Stored data

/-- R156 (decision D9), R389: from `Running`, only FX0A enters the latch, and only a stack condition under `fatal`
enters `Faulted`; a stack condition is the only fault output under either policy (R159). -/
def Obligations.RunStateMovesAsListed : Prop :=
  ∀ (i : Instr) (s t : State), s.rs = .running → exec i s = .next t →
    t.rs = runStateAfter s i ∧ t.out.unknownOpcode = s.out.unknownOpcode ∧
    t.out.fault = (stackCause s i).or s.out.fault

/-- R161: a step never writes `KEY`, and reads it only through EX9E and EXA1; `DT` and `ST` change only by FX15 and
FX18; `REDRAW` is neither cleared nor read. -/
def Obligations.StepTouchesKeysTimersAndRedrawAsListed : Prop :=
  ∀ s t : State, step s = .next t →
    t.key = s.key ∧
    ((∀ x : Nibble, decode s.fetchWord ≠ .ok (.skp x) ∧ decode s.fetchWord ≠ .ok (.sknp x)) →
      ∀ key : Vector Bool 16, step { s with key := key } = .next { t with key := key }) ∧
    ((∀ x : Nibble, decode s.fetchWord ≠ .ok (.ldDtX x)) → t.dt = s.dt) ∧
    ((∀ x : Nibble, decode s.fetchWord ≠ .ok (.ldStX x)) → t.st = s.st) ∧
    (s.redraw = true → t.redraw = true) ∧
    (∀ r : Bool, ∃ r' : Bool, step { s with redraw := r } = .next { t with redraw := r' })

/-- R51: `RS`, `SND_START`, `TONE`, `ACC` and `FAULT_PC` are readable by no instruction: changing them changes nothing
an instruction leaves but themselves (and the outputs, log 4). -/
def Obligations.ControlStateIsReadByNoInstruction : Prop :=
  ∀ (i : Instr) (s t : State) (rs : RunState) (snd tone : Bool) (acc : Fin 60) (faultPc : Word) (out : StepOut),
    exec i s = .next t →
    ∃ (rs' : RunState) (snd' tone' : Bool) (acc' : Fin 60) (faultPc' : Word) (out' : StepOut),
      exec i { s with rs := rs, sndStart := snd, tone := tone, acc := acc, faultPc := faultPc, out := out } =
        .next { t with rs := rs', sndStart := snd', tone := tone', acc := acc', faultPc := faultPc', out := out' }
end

...

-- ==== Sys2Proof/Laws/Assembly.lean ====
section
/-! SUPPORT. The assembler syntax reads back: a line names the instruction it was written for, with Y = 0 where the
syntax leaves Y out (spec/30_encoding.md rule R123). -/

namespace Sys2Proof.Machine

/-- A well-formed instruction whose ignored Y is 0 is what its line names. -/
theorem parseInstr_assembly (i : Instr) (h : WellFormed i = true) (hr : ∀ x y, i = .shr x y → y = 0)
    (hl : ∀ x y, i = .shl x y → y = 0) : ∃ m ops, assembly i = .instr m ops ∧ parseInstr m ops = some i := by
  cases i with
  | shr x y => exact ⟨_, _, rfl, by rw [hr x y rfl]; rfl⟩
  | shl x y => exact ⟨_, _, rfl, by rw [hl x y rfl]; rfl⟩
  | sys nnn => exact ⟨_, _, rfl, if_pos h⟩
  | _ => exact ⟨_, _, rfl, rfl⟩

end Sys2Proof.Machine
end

What is being asked –
The output should be exactly the lines above from the line containing "namespace Sys2Proof.Machine" to the line containing "theorem parseInstr_assembly (i", inclusive, with no other lines.

Task result –
namespace Sys2Proof.Machine

/-- A well-formed instruction whose ignored Y is 0 is what its line names. -/
theorem parseInstr_assembly (i : Instr) (h : WellFormed i = true) (hr : ∀ x y, i = .shr x y → y = 0)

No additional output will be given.